"""

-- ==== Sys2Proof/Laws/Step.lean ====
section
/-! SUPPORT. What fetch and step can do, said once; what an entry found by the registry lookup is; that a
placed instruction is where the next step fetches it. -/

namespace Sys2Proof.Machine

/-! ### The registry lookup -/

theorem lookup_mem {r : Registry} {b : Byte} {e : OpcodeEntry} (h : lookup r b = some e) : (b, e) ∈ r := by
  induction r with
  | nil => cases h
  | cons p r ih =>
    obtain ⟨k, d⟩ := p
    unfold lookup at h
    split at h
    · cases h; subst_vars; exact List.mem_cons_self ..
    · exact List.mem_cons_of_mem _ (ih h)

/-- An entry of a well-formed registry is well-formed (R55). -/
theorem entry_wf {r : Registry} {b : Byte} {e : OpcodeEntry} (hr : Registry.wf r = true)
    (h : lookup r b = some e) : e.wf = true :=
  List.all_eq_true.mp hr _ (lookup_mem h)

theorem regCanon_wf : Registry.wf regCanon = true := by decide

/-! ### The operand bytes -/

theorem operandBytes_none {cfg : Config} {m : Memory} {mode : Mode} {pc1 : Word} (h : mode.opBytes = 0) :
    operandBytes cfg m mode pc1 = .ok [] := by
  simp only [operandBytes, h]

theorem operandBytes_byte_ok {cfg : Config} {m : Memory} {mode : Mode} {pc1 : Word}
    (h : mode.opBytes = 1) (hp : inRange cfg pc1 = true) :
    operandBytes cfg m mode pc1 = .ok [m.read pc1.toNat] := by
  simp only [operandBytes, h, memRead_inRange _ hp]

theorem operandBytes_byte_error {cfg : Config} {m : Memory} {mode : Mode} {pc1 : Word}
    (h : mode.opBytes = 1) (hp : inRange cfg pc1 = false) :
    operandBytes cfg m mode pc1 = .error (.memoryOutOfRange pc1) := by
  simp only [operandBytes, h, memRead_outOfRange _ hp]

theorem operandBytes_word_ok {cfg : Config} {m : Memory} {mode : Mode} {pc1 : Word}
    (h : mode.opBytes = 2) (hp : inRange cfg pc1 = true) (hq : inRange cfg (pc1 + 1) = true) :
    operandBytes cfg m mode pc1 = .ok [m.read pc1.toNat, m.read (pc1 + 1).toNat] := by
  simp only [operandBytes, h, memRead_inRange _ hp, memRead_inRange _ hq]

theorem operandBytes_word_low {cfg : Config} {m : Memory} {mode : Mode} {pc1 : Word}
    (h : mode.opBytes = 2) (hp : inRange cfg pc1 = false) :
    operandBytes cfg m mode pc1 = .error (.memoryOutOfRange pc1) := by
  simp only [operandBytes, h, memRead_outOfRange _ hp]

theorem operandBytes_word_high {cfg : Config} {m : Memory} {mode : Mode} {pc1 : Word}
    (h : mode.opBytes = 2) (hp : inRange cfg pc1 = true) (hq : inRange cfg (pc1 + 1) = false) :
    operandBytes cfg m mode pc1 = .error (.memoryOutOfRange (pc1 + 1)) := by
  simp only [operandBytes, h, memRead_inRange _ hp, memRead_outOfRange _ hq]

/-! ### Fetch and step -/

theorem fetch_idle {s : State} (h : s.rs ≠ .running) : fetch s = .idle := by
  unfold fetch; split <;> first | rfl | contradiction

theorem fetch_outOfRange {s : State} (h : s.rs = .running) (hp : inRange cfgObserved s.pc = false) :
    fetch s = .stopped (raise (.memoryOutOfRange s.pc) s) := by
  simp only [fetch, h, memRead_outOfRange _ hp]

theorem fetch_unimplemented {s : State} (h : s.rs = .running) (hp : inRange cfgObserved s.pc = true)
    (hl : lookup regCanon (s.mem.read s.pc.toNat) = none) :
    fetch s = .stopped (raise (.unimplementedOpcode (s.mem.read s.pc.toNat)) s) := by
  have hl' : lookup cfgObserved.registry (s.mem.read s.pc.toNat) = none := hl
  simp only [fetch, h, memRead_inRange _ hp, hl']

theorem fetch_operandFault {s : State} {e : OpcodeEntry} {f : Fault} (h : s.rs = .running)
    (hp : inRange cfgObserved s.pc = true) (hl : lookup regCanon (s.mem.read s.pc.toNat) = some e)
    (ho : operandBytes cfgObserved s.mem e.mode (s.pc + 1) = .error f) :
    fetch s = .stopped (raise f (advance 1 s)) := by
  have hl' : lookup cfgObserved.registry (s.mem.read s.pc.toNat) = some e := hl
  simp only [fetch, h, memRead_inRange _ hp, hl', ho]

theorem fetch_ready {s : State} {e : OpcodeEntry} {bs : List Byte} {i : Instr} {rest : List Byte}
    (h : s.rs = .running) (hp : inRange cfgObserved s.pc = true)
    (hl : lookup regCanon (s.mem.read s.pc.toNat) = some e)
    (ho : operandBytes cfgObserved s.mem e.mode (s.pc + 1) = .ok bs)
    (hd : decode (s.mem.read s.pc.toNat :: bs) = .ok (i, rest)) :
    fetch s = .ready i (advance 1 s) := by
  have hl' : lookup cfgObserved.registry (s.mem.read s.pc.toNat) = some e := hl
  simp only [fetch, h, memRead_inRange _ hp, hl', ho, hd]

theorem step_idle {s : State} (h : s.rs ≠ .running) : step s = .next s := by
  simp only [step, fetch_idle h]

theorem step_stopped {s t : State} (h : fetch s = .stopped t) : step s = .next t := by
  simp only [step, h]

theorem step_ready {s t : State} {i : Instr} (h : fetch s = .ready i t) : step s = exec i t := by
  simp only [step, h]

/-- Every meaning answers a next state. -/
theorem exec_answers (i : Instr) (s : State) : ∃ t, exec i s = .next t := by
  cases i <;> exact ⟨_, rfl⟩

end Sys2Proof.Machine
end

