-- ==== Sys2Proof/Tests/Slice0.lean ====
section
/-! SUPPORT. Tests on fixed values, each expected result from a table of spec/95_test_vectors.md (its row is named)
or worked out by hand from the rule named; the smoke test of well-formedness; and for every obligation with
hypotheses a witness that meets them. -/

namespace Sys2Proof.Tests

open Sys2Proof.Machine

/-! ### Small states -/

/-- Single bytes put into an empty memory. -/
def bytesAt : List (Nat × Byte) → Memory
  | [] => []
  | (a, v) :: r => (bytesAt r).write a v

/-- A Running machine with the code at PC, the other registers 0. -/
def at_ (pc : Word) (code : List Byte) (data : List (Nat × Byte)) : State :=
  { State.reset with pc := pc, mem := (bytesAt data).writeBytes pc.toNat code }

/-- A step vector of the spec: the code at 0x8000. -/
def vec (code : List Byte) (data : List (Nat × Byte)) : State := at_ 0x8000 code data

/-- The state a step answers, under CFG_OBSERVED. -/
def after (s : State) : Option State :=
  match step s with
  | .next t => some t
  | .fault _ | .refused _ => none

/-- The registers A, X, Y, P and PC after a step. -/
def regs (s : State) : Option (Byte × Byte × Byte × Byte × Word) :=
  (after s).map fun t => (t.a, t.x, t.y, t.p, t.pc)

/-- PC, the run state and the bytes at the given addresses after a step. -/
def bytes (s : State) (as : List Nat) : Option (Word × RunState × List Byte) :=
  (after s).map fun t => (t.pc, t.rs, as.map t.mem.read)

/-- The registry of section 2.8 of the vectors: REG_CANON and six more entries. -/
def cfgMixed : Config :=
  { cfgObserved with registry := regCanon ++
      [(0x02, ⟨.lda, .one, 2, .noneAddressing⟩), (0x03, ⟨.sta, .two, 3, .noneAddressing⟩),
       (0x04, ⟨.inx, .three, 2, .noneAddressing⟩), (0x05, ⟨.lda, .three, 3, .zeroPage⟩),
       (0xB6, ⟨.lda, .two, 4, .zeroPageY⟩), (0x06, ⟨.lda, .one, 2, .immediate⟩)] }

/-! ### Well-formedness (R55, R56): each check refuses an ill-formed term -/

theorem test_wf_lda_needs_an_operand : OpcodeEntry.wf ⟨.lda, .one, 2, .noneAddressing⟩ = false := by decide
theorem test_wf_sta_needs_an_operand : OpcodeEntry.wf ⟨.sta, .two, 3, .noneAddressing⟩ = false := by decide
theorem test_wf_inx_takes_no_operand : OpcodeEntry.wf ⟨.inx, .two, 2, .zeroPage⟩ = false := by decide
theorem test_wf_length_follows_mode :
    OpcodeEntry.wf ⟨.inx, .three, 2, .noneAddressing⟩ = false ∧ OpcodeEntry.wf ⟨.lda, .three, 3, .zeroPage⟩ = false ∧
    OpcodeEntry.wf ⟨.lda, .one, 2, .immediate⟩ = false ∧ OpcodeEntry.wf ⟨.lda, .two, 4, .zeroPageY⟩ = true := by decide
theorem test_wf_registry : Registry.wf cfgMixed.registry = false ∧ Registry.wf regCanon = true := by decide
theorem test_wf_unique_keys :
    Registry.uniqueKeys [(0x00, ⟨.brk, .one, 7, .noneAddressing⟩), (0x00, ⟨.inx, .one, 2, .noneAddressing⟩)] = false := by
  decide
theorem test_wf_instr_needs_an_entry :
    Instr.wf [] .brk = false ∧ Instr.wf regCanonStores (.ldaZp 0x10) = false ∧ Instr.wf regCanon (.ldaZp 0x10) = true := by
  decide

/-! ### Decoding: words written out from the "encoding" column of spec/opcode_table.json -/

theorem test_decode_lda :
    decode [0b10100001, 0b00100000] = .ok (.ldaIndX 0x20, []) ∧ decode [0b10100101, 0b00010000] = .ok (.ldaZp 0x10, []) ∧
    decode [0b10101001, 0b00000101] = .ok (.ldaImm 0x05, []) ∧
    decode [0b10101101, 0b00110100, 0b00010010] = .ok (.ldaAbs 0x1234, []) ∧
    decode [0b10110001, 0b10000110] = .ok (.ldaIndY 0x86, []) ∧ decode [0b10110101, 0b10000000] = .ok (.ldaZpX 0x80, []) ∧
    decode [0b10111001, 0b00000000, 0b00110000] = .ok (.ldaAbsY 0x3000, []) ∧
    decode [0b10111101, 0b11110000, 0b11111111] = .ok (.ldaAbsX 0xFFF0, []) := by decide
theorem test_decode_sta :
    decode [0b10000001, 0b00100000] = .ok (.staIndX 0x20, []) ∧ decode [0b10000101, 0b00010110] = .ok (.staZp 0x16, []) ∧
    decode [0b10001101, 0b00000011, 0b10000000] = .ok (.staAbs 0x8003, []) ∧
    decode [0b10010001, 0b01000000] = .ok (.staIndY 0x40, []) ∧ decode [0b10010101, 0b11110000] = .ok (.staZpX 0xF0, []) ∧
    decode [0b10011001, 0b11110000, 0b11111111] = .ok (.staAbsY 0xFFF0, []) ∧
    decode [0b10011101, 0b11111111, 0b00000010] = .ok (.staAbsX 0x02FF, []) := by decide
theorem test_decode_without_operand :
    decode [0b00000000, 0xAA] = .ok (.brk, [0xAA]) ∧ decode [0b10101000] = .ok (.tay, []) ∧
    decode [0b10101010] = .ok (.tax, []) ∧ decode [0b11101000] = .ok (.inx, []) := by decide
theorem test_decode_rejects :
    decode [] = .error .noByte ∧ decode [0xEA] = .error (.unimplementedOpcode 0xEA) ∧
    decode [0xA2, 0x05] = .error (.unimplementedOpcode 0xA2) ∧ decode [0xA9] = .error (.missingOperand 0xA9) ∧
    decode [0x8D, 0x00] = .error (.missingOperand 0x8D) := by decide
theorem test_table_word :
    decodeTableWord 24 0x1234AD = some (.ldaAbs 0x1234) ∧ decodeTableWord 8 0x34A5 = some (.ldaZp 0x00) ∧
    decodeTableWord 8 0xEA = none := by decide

"""

YOUR INSTRUCTIONS - What is needed is each line from the records with the word "Option" in it.

TASK OUTPUT -
def after (s : State) : Option State :=
def regs (s : State) : Option (Byte × Byte × Byte × Byte × Word) :=
def bytes (s : State) (as : List Nat) : Option (Word × RunState × List Byte) :=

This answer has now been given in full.